Пока Тимофеич хвалится, Бурденко уносит со стола труп, обмывает стол. Он всегда убирает за собой. Это нравится служителям. Особенно Тимофеичу, сосланному в Сибирь за участие в солдатском бунте и ненавидящему все, что связано с начальством и привилегированными классами.
- А Нилыч - это человек, - говорит Тимофеич. - Хотя тоже потом ученый будет, но, хорошо видать, из нашего, нищего сословия. Очень приятно. Не барин. А будет ученый...
Впрочем, в другое время сильно выпивший Тимофеич поносит и ученых:
- Все... и всех расшибем в случае чего. И весь этот уни-вер-ситет. И всех этих прохвесоров. Ходят, видишь, брюхом вперед, как вроде тоже купцы. Никого не признают. В случае чего всех расшибем...
- До свидания, - говорит ему Бурденко.
- Хотел опохмелиться, - вздыхает Тимофеич. - И вот эти крысы разлили все состояние. А ты тут был и тоже как мертвяк, - не мог их погонять.
Бурденко достает из портмоне гривенник и протягивает Тимофеичу:
- На, если я виноват.
Бурденко приятно, что он может вот так просто подарить гривенник. Недавно это было бы трудно ему. А сейчас у него отличная стипендия и еще хорошие приватные заработки.
Несмотря на бессонную ночь, он выходит из мертвецкой бодрый. И долго бродит по городу, по базару. Ему не хочется спать. Хочется подышать свежим воздухом, проветрить легкие после смрада мертвецкой. Хотя метет непроглядная предвесенняя метель, облепляя весь город пушистым снегом, от которого становится и теплее и веселее даже.
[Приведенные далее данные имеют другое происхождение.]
/-- What an atomic writes to its destinations (R102): the old value, sign-extended when it is a word, but zero-extended by
AMINN, AMAXN and AFADD. -/
def atomicOld (a : AtomicArgs) (old : Nat) : List Word :=
  if a.op = 13 then [BitVec.ofNat 64 old, BitVec.ofNat 64 (old / 2 ^ 64)]
  else [extendLoad a.size (decide (a.op ≠ 6 ∧ a.op ≠ 7 ∧ a.op ≠ 10)) old]

/-- Deliver results to a strand's s registers; they no longer await the source `id` (R38). -/
def deliver (six id : Nat) (rs : List (Nat × Word)) (s : State) : List Effect :=
  let x := s.strand six
  let y := { x with await := x.await.filter (fun a => a.2 ≠ id) }
  [.strand six (rs.foldl (fun y r => y.write (.s r.1) (.word r.2)) y)]

/-- The registers of an operation await its result (R38). -/
def awaitRegs (h : Held) (s : State) : List Effect :=
  let y := s.strand h.six
  [.strand h.six { y with
    await := y.await.filter (fun w => w.2 ≠ h.id) ++ (h.op.dests.filter (fun d => d ≠ 0)).map (fun d => (RegId.s d, h.id)) }]

/-- Whether an access of a strand older than an identity has not performed (R98, R277): an issued or a held one. -/
def openBefore (s : State) (six id : Nat) : Bool :=
  s.held.any (fun h => h.six == six && h.kind == 0 && decide (h.id < id)) || openIssued s six (fun k => decide (k < id))

/-- Whether a strand has an access that has not performed (R98). -/
def outstanding (s : State) (six : Nat) : Bool :=
  s.held.any (fun h => h.six == six && h.kind == 0) || openIssued s six (fun _ => true)

/-- Whether an operation acquires, or may turn out to: a TAILQ may find its page SEALED (R105). -/
def Held.acquires (h : Held) : Bool := h.acq || (match h.op with | .tailq _ => true | _ => false)

/-- Whether an acquire of a strand has not performed, before which no later access of the strand may (R98, R101). -/
def acqPending (s : State) (six : Nat) : Bool :=
  s.held.any (fun h => h.six == six && h.kind == 0 && h.acquires) || s.syncs.any (fun y => y.six == six && y.req.acq)
    || s.pkg.loads.any (fun l => l.six == six && l.acq)
    || s.pkg.fab.remotes.any (fun r => r.six == six && r.req.any (fun h => h.kind == 0 && !h.now && h.acquires))
    || s.cores.any (fun c => (c.2.hq ++ c.2.port).any (fun e => match e with | .atomic a => a.six == six && a.acq | _ => false))

/-- Whether a load or an atomic of a strand has not performed, which an acquire fence waits for (R98). -/
def openLoads (s : State) (six : Nat) : Bool :=
  let loads := fun (h : Held) => h.kind == 0 && (match h.op with | .store .. => false | _ => true)
  s.held.any (fun h => h.six == six && loads h) || s.syncs.any (fun y => y.six == six && loads y.req)
    || s.pkg.loads.any (fun l => l.six == six)
    || s.pkg.fab.remotes.any (fun r => r.six == six && r.req.any loads)
    || s.cores.any (fun c => (c.2.hq ++ c.2.port).any (fun e => match e with | .atomic a => a.six == six | _ => false))

/-- A SYNC access waits while a SYNC store on its words is not validated, and while the strand's own is not (R254). -/
def syncWaits (s : State) (six pa n : Nat) : Bool :=
  s.syncs.any (fun y => y.six == six || decide (y.pa < pa + n ∧ pa < y.pa + y.size))

/-- Whether another L1 shares a SYNC line (R254). -/
def hasSharers (s : State) (key pa : Nat) : Bool :=
  s.l1.any (fun p => p.2.cls == .sync && p.2.pa == pa / 64 * 64 && p.1 != key)

/-- A write of a strand performs: in a pod it is visible beyond the package, so WINWAIT waits for its window (R100, R358). -/
def notePod (six : Nat) (s : State) : List Effect :=
  if s.pkg.fab.en then [.strand six { s.strand six with podWin := some s.pkg.fab.window }] else []
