-- ==== Sys2Proof/Machine/Integer.lean ====
section
/-! DEFINITION. Integer instructions of majors 0x00 to 0x07 (R45, R85 to R87) and their 16-bit forms (R48). -/

namespace Sys2Proof.Machine

/-! ## The functions of R85 to R87 -/

/-- Left rotation by bits [5:0] of a count. -/
def rotWord (a b : Word) : Word := a.rotateLeft (b.toNat % 64)

/-- Shifts by bits [5:0] of a count. -/
def shlWord (a b : Word) : Word := a <<< (b.toNat % 64)
def shrWord (a b : Word) : Word := a >>> (b.toNat % 64)
def shraWord (a b : Word) : Word := a.sshiftRight (b.toNat % 64)

/-- A truth value as a word. -/
def truth (b : Bool) : Word := if b then 1 else 0

/-- Counts of leading and trailing zero bits, 64 for zero, and of one bits. -/
def clzWord (a : Word) : Word := if a = 0 then 64 else BitVec.ofNat 64 (63 - Nat.log2 a.toNat)
def ctzWord (a : Word) : Word := BitVec.ofNat 64 (((List.range 64).find? (fun i => a.getLsbD i)).getD 64)
def popcWord (a : Word) : Word := BitVec.ofNat 64 ((List.range 64).filter (fun i => a.getLsbD i)).length

/-- The bytes in reverse order. -/
def bswapWord (a : Word) : Word :=
  BitVec.ofNat 64 ((List.range 8).foldl (fun acc i => acc * 256 + a.toNat / 256 ^ i % 256) 0)

/-- The upper half of a signed and of a natural product. -/
def mulhWord (a b : Word) : Word := BitVec.ofInt 64 (a.toInt * b.toInt / 2 ^ 64)
def mulhnWord (a b : Word) : Word := BitVec.ofNat 64 (a.toNat * b.toNat / 2 ^ 64)

/-- Division toward zero that never traps (R86). -/
def divWord (a b : Word) : Word := if b = 0 then BitVec.allOnes 64 else BitVec.ofInt 64 (a.toInt.tdiv b.toInt)
def divnWord (a b : Word) : Word := if b = 0 then BitVec.allOnes 64 else BitVec.ofNat 64 (a.toNat / b.toNat)
def remWord (a b : Word) : Word := if b = 0 then a else BitVec.ofInt 64 (a.toInt.tmod b.toInt)
def remnWord (a b : Word) : Word := if b = 0 then a else BitVec.ofNat 64 (a.toNat % b.toNat)

/-- A bit field extracted, and one replaced (R87). -/
def bfxWord (a : Word) (pos width : Nat) : Word := BitVec.ofNat 64 (a.toNat / 2 ^ pos % 2 ^ width)
def bfiWord (d a : Word) (pos width : Nat) : Word :=
  let m : Word := BitVec.ofNat 64 ((2 ^ width - 1) * 2 ^ pos)
  (d &&& ~~~m) ||| ((a <<< pos) &&& m)

/-! ## Shared forms -/

/-- Two operands and the old d to a result of fixed latency. -/
def aluProg (d a b : BitVec 5) (latency : Nat) (f : Word → Word → Word → Word) : M Ctl := do
  let x ← getSr a
  let y ← getSr b
  let z ← getSr d
  land (.s d.toNat) (.word (f x y z)) latency
  pure .next

/-- One operand to a result of latency 1. -/
def aluOne (d a : BitVec 5) (f : Word → Word) : M Ctl := do
  let x ← getSr a
  land (.s d.toNat) (.word (f x)) 1
  pure .next

/-- Two operands to a scoreboarded result. -/
def aluScored (d a b : BitVec 5) (f : Word → Word → Word) : M Ctl := do
  let x ← getSr a
  let y ← getSr b
  giveS d (f x y)
  pure .next

/-- Register-register forms with fn value `fn` (R85). -/
def alu (fn : Nat) (o : A3) (latency : Nat) (f : Word → Word → Word → Word) (s : State) : Out :=
  issue (infoC (opA 0x00 fn + o.bits) o.w.toNat (usesDAB o.d o.a o.b)) (aluProg o.d o.a o.b latency f) s

def aluSb (fn : Nat) (o : A3) (f : Word → Word → Word) (s : State) : Out :=
  issue (infoC (opA 0x00 fn + o.bits) o.w.toNat (usesDAB o.d o.a o.b)) (aluScored o.d o.a o.b f) s

def alu1 (fn : Nat) (o : A2) (f : Word → Word) (s : State) : Out :=
  issue (infoC (opA 0x00 fn + o.bits) o.w.toNat (usesDA o.d o.a)) (aluOne o.d o.a f) s

/-- Immediate forms of majors 0x01 to 0x04 (R87). -/
def aluImm (major : Nat) (o : Imm) (f : Word → Word → Word) (s : State) : Out :=
  issue (infoC (opJ major + o.bits) 0 [.s o.d.toNat, .s o.a.toNat]) (aluOne o.d o.a (fun x => f x (sx o.imm))) s

/-- Shift forms of major 0x05 (R54, R87). -/
def aluShift (kind : Nat) (o : Shift) (f : Word → Word → Word) (s : State) : Out :=
  issue (infoC (opK 0x05 kind 29 + o.bits) 0 [.s o.d.toNat, .s o.a.toNat]) (aluOne o.d o.a (fun x => f x (zx o.c))) s

/-- 16-bit forms on d and a (R48). -/
def alu16 (op f : Nat) (o : CR) (g : Word → Word → Word) (s : State) : Out :=
  issue (info16 (opC op f + o.bits) [.s o.d.toNat, .s o.a.toNat]) (aluProg o.d o.d o.a 1 (fun x y _ => g x y)) s

/-- 16-bit forms on d and an immediate (R48). -/
def alu16i (op : Nat) (o : CI) (g : Word → Word) (s : State) : Out :=
  issue (info16 (opC op 0 + o.bits) [.s o.d.toNat]) (aluOne o.d o.d g) s

/-! ## Register-register instructions -/

/-- ADD (R85). -/
def execAdd (o : A3) (s : State) : Out := alu 0 o 1 (fun a b _ => a + b) s

/-- SUB (R85). -/
def execSub (o : A3) (s : State) : Out := alu 1 o 1 (fun a b _ => a - b) s

/-- AND (R85). -/
def execAnd (o : A3) (s : State) : Out := alu 2 o 1 (fun a b _ => a &&& b) s

/-- OR (R85). -/
def execOr (o : A3) (s : State) : Out := alu 3 o 1 (fun a b _ => a ||| b) s

/-- XOR (R85). -/
def execXor (o : A3) (s : State) : Out := alu 4 o 1 (fun a b _ => a ^^^ b) s

/-- ANDN (R85). -/
def execAndn (o : A3) (s : State) : Out := alu 5 o 1 (fun a b _ => a &&& ~~~b) s

/-- ORN (R85). -/
def execOrn (o : A3) (s : State) : Out := alu 6 o 1 (fun a b _ => a ||| ~~~b) s

/-- XNOR (R85). -/
def execXnor (o : A3) (s : State) : Out := alu 7 o 1 (fun a b _ => ~~~(a ^^^ b)) s

/-- SHL (R85). -/
def execShl (o : A3) (s : State) : Out := alu 8 o 1 (fun a b _ => shlWord a b) s

/-- SHR (R85). -/
def execShr (o : A3) (s : State) : Out := alu 9 o 1 (fun a b _ => shrWord a b) s

/-- SHRA (R85). -/
def execShra (o : A3) (s : State) : Out := alu 10 o 1 (fun a b _ => shraWord a b) s

/-- ROT (R85). -/
def execRot (o : A3) (s : State) : Out := alu 11 o 1 (fun a b _ => rotWord a b) s

/-- MIN (R85). -/
def execMin (o : A3) (s : State) : Out := alu 12 o 1 (fun a b _ => if a.slt b then a else b) s

/-- MAX (R85). -/
def execMax (o : A3) (s : State) : Out := alu 13 o 1 (fun a b _ => if a.slt b then b else a) s

/-- MINN (R85). -/
def execMinn (o : A3) (s : State) : Out := alu 14 o 1 (fun a b _ => if a.ult b then a else b) s

/-- MAXN (R85). -/
def execMaxn (o : A3) (s : State) : Out := alu 15 o 1 (fun a b _ => if a.ult b then b else a) s

/-- CMPEQ (R85). -/
def execCmpeq (o : A3) (s : State) : Out := alu 16 o 1 (fun a b _ => truth (a == b)) s

/-- CMPLT (R85). -/
def execCmplt (o : A3) (s : State) : Out := alu 17 o 1 (fun a b _ => truth (a.slt b)) s

/-- CMPLTN (R85). -/
def execCmpltn (o : A3) (s : State) : Out := alu 18 o 1 (fun a b _ => truth (a.ult b)) s

/-- CMPLE (R85). -/
def execCmple (o : A3) (s : State) : Out := alu 19 o 1 (fun a b _ => truth (a.sle b)) s

/-- CMPLEN (R85). -/
def execCmplen (o : A3) (s : State) : Out := alu 20 o 1 (fun a b _ => truth (a.ule b)) s

/-- SEL (R85): the condition is the old d. -/
def execSel (o : A3) (s : State) : Out := alu 21 o 1 (fun a b d => if d ≠ 0 then a else b) s

/-- MUL (R85), latency 3 (R39). -/
def execMul (o : A3) (s : State) : Out := alu 24 o 3 (fun a b _ => a * b) s

/-- MULH (R85), latency 3 (R39). -/
def execMulh (o : A3) (s : State) : Out := alu 25 o 3 (fun a b _ => mulhWord a b) s

/-- MULHN (R85), latency 3 (R39). -/
def execMulhn (o : A3) (s : State) : Out := alu 26 o 3 (fun a b _ => mulhnWord a b) s

/-- DIV (R85, R86), scoreboarded (R38). -/
def execDiv (o : A3) (s : State) : Out := aluSb 28 o divWord s

/-- DIVN (R85, R86), scoreboarded (R38). -/
def execDivn (o : A3) (s : State) : Out := aluSb 29 o divnWord s

/-- REM (R85, R86), scoreboarded (R38). -/
def execRem (o : A3) (s : State) : Out := aluSb 30 o remWord s

/-- REMN (R85, R86), scoreboarded (R38). -/
def execRemn (o : A3) (s : State) : Out := aluSb 31 o remnWord s

/-- CLZ (R85). -/
def execClz (o : A2) (s : State) : Out := alu1 32 o clzWord s

/-- CTZ (R85). -/
def execCtz (o : A2) (s : State) : Out := alu1 33 o ctzWord s

/-- POPC (R85). -/
def execPopc (o : A2) (s : State) : Out := alu1 34 o popcWord s

/-- BSWAP (R85). -/
def execBswap (o : A2) (s : State) : Out := alu1 35 o bswapWord s

/-- SEXTB (R85). -/
def execSextb (o : A2) (s : State) : Out := alu1 36 o (fun a => sx (a.setWidth 8)) s

/-- SEXTH (R85). -/
def execSexth (o : A2) (s : State) : Out := alu1 37 o (fun a => sx (a.setWidth 16)) s

/-- SEXTW (R85). -/
def execSextw (o : A2) (s : State) : Out := alu1 38 o (fun a => sx (a.setWidth 32)) s

/-! ## Immediate instructions -/

/-- ADDI (R87). -/
def execAddi (o : Imm) (s : State) : Out := aluImm 0x01 o (fun a b => a + b) s

/-- ANDI (R87). -/
def execAndi (o : Imm) (s : State) : Out := aluImm 0x02 o (fun a b => a &&& b) s

/-- ORI (R87). -/
def execOri (o : Imm) (s : State) : Out := aluImm 0x03 o (fun a b => a ||| b) s

/-- XORI (R87). -/
def execXori (o : Imm) (s : State) : Out := aluImm 0x04 o (fun a b => a ^^^ b) s

/-- SHLI (R87). -/
def execShli (o : Shift) (s : State) : Out := aluShift 0 o shlWord s

/-- SHRI (R87). -/
def execShri (o : Shift) (s : State) : Out := aluShift 1 o shrWord s

/-- SHRAI (R87). -/
def execShrai (o : Shift) (s : State) : Out := aluShift 2 o shraWord s

/-- ROTI (R87). -/
def execRoti (o : Shift) (s : State) : Out := aluShift 3 o rotWord s

/-- BFX (R87): the field at p of width n + 1, zero-extended. -/
def execBfx (o : Field) (s : State) : Out :=
  issue (infoC (opK 0x05 4 29 + o.bits) 0 [.s o.d.toNat, .s o.a.toNat])
    (aluOne o.d o.a (fun x => bfxWord x o.p.toNat (o.n.toNat + 1))) s

/-- BFI (R87): the old d with its field at p of width n + 1 replaced by the low bits of a. -/
def execBfi (o : Field) (s : State) : Out :=
  issue (infoC (opK 0x05 5 29 + o.bits) 0 [.s o.d.toNat, .s o.a.toNat])
    (aluProg o.d o.a o.a 1 (fun x _ d => bfiWord d x o.p.toNat (o.n.toNat + 1))) s

/-- LUI (R45). -/
def execLui (o : Upper) (s : State) : Out :=
  issue (infoC (opJ 0x06 + o.bits) 0 [.s o.d.toNat])
    (do land (.s o.d.toNat) (.word (sx (o.imm ++ 0#12))) 1; pure .next) s

/-- LEA (R45). -/
def execLea (o : Upper) (s : State) : Out :=
  issue (infoC (opJ 0x07 + o.bits) 0 [.s o.d.toNat])
    (do let pc ← getPc; land (.s o.d.toNat) (.word (pc + sx o.imm)) 1; pure .next) s

/-! ## 16-bit forms (R48) -/

/-- C_ADD (R48). -/
def execCAdd (o : CR) (s : State) : Out := alu16 1 0 o (fun a b => a + b) s

/-- C_SUB (R48). -/
def execCSub (o : CR) (s : State) : Out := alu16 1 1 o (fun a b => a - b) s

/-- C_MOV (R48). -/
def execCMov (o : CR) (s : State) : Out := alu16 2 0 o (fun _ b => b) s

/-- C_AND (R48). -/
def execCAnd (o : CR) (s : State) : Out := alu16 2 1 o (fun a b => a &&& b) s

/-- C_OR (R48). -/
def execCOr (o : CR) (s : State) : Out := alu16 3 0 o (fun a b => a ||| b) s

/-- C_XOR (R48). -/
def execCXor (o : CR) (s : State) : Out := alu16 3 1 o (fun a b => a ^^^ b) s

/-- C_ADDI (R48). -/
def execCAddi (o : CI) (s : State) : Out := alu16i 4 o (fun a => a + sx o.imm) s

/-- C_LI (R48). -/
def execCLi (o : CI) (s : State) : Out := alu16i 5 o (fun _ => sx o.imm) s

/-- C_SHLI (R48). -/
def execCShli (o : CI) (s : State) : Out := alu16i 6 o (fun a => shlWord a (zx o.imm)) s

/-- C_SHRI (R48). -/
def execCShri (o : CI) (s : State) : Out := alu16i 7 o (fun a => shrWord a (zx o.imm)) s

/-- C_SHRAI (R48). -/
def execCShrai (o : CI) (s : State) : Out := alu16i 8 o (fun a => shraWord a (zx o.imm)) s

end Sys2Proof.Machine
end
И в веселой этой кутерьме где-то на Миллионной улице, на перекрестке, вдруг привиделась ему девушка поразительной красоты. В синей короткой шубке, опушенной серой мерлушкой, в серой же мерлушковой круглой шапочке. И с такой же муфтой. И с большой черной, наверно, кожаной папкой, на которой написано "musique".
Все это разглядел студент Бурденко в одно мгновение, потому что мгновение это было истинно счастливым. И косу, большую, русую, разглядел. И даже белые барнаульские щегольские бурки, обшитые тонкой коричневой кожей. И раньше всего - огромные, с веселой и озорной искоркой глаза, с интересом, как показалось студенту, взглянувшие на него.
- Молодость, - остановился на перекрестке шестидесятилетний профессор Бурденко, почти растерянно вглядываясь поверх очков в утреннюю пустынность Девичьего поля. - Как сладостно вспоминать почти все, да, почти все, что связано с молодостью. Как мы ценим каждое ее движение, когда она уже проходит, когда она все стремительнее идет к концу. И теперь, можно сказать, что, пока я занимался покойниками - и не только покойниками, все лучшие девушки прошли, проехали, промчались мимо меня. Можно ли об этом пожалеть?
- Не знаю, - сказал я.
- Не знаете? - будто в удивлении и растерянности повернул ко мне лобастую голову профессор. - Впрочем, никто не знает. Никто, - проговорил он как будто с отчаянием и в то же время с улыбкой.
ТРЕВОГА ВЕЧНАЯ
Быть может, кто-нибудь другой на месте студента Бурденко давно бы познакомился с этой девушкой в синей шубке, так взволновавшей его воображение. Тем более что он нередко потом встречал ее не только на Миллионной, но и на мосту через Ушайку, и в театре, и в библиотеке. Но она оставалась незнакомой ему. Он долго не знал даже, как звать ее. И если заговаривал с ней, то только... во сне. Причем и во сне не он с ней заговаривал, а она с ним. И очень мило смеялась. Ей почему-то все представлялось смешным в нем. Но он не обижался. Ему нравилось, как она смеется. И когда после такого сна он встречался с ней где-нибудь на улице, ему казалось, что она даже издали смотрит на него с улыбкой именно потому, что они уже виделись. Во сне. И она это знает.